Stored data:

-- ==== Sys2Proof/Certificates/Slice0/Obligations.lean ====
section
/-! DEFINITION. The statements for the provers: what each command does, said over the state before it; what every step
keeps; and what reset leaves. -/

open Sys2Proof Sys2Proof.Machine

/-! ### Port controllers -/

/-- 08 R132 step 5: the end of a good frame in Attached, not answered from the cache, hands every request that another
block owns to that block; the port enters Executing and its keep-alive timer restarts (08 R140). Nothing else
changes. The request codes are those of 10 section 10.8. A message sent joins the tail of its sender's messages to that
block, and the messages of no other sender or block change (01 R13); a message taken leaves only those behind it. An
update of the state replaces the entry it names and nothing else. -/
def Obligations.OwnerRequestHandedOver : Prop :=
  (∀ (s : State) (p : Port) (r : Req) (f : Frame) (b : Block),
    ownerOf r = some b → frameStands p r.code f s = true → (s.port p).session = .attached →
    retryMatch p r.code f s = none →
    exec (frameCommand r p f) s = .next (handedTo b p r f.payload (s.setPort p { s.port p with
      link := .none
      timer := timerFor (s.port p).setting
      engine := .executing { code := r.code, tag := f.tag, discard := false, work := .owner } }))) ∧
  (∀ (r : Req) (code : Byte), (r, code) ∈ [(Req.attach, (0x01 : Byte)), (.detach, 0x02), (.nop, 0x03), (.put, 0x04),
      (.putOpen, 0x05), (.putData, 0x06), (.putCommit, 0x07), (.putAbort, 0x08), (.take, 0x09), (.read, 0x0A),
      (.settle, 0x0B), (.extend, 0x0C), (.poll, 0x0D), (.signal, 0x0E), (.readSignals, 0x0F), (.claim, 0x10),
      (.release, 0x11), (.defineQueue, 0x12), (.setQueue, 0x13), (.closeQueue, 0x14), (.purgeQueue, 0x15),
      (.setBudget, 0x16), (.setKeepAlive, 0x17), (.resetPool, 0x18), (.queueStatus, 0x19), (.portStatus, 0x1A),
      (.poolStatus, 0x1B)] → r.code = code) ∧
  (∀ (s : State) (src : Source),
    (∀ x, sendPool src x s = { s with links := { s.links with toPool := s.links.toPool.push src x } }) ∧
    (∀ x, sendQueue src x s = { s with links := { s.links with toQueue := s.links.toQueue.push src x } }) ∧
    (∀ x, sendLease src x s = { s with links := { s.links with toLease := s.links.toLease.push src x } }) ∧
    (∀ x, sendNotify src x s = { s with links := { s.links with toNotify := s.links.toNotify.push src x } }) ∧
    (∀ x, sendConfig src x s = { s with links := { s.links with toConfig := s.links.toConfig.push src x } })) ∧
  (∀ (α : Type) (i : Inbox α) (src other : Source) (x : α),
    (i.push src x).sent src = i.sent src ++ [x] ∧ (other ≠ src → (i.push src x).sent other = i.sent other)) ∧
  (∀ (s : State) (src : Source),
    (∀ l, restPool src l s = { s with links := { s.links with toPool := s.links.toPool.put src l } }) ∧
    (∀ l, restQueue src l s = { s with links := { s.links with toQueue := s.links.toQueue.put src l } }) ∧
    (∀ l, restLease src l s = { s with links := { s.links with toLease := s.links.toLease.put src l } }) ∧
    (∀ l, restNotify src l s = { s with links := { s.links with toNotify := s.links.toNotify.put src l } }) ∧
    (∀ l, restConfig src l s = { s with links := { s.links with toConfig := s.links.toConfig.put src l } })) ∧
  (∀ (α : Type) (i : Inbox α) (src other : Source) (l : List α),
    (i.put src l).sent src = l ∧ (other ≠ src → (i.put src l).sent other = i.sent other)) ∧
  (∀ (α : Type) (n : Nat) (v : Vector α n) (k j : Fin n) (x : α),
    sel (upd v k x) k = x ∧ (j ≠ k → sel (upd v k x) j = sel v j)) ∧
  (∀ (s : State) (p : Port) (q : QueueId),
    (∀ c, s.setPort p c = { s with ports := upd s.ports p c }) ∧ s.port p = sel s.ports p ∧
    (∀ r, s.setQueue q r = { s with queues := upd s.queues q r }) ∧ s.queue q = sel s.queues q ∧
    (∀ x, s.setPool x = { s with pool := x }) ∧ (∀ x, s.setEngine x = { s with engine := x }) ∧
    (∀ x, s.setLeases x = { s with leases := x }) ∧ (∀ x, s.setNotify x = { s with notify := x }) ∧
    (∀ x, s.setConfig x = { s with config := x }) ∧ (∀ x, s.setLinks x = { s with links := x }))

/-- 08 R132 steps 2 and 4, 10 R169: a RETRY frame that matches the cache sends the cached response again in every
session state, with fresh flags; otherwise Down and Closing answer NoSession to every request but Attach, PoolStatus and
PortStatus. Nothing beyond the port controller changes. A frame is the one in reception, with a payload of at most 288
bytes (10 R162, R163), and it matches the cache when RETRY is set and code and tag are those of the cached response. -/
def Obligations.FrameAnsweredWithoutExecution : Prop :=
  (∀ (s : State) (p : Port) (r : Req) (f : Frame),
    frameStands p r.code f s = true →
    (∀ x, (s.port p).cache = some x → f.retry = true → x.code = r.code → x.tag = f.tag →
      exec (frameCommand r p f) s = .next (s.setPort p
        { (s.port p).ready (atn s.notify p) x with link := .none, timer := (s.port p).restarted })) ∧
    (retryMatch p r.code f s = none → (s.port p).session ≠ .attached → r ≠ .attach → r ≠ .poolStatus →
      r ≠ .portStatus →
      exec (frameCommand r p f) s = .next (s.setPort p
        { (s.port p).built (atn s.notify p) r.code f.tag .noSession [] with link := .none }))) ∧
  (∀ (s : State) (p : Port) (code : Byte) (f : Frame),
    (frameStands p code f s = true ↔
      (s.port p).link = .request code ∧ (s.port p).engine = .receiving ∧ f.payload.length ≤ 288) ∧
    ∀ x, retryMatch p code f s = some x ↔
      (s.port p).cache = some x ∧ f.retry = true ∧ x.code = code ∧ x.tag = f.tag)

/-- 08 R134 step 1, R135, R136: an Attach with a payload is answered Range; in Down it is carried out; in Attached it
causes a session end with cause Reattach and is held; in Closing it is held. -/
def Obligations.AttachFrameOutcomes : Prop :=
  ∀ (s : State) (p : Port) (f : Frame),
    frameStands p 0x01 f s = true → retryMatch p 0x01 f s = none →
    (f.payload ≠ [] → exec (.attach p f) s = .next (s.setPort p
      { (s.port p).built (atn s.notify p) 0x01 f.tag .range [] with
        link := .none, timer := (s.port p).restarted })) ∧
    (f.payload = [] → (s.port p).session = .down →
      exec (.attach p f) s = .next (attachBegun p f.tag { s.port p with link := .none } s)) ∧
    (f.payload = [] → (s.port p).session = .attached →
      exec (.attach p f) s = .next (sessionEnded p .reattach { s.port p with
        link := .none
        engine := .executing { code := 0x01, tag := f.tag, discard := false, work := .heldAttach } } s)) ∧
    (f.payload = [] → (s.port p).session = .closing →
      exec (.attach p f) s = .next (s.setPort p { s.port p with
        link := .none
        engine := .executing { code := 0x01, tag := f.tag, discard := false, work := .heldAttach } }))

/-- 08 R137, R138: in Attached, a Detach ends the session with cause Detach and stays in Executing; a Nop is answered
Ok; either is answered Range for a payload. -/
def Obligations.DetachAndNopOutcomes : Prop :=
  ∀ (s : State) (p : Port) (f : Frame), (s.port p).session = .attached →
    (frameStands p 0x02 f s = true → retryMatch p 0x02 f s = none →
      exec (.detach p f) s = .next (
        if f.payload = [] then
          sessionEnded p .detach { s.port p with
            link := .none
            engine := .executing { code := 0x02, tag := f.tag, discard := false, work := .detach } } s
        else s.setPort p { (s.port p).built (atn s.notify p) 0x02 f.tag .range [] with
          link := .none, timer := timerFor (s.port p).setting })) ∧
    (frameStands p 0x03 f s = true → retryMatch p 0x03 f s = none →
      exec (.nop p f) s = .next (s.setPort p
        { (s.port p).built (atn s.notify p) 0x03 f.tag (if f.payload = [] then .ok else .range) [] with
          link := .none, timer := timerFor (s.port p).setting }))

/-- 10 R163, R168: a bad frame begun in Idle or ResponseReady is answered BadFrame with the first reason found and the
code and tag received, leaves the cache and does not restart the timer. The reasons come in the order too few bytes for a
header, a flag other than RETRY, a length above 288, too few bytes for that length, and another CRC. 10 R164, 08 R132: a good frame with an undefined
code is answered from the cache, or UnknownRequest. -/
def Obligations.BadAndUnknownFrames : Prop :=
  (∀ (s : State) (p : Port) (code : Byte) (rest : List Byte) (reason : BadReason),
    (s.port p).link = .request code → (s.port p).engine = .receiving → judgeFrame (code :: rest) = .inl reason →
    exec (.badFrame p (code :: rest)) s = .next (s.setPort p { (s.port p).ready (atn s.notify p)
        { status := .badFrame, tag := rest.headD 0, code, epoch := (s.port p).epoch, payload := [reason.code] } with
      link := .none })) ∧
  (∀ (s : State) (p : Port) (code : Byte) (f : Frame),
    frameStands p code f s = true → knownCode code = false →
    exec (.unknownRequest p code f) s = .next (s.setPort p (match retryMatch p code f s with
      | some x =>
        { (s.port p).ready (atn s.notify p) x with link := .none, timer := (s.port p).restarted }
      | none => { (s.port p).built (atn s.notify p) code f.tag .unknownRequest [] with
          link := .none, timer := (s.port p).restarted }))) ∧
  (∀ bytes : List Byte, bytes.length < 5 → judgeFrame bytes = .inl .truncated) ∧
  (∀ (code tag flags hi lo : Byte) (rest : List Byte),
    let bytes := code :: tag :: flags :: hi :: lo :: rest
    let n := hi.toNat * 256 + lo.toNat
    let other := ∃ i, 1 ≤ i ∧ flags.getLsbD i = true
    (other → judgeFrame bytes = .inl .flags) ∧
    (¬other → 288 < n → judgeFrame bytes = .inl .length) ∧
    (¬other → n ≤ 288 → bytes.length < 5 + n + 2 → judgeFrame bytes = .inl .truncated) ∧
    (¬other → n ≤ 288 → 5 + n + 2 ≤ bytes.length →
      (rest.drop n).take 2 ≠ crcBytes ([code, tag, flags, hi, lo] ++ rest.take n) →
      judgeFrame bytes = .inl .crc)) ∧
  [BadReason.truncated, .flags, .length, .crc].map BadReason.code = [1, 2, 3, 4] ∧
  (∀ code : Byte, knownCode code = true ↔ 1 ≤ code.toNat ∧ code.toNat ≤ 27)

- **What the task requires**: Once the line containing "changes. The request" has been written out, please stop; every line before it, back to the first line of the records above, should be given exactly.

- **Exercise output**:
-- ==== Sys2Proof/Certificates/Slice0/Obligations.lean ====
section
/-! DEFINITION. The statements for the provers: what each command does, said over the state before it; what every step
keeps; and what reset leaves. -/

open Sys2Proof Sys2Proof.Machine

/-! ### Port controllers -/

/-- 08 R132 step 5: the end of a good frame in Attached, not answered from the cache, hands every request that another
block owns to that block; the port enters Executing and its keep-alive timer restarts (08 R140). Nothing else
changes. The request codes are those of 10 section 10.8. A message sent joins the tail of its sender's messages to that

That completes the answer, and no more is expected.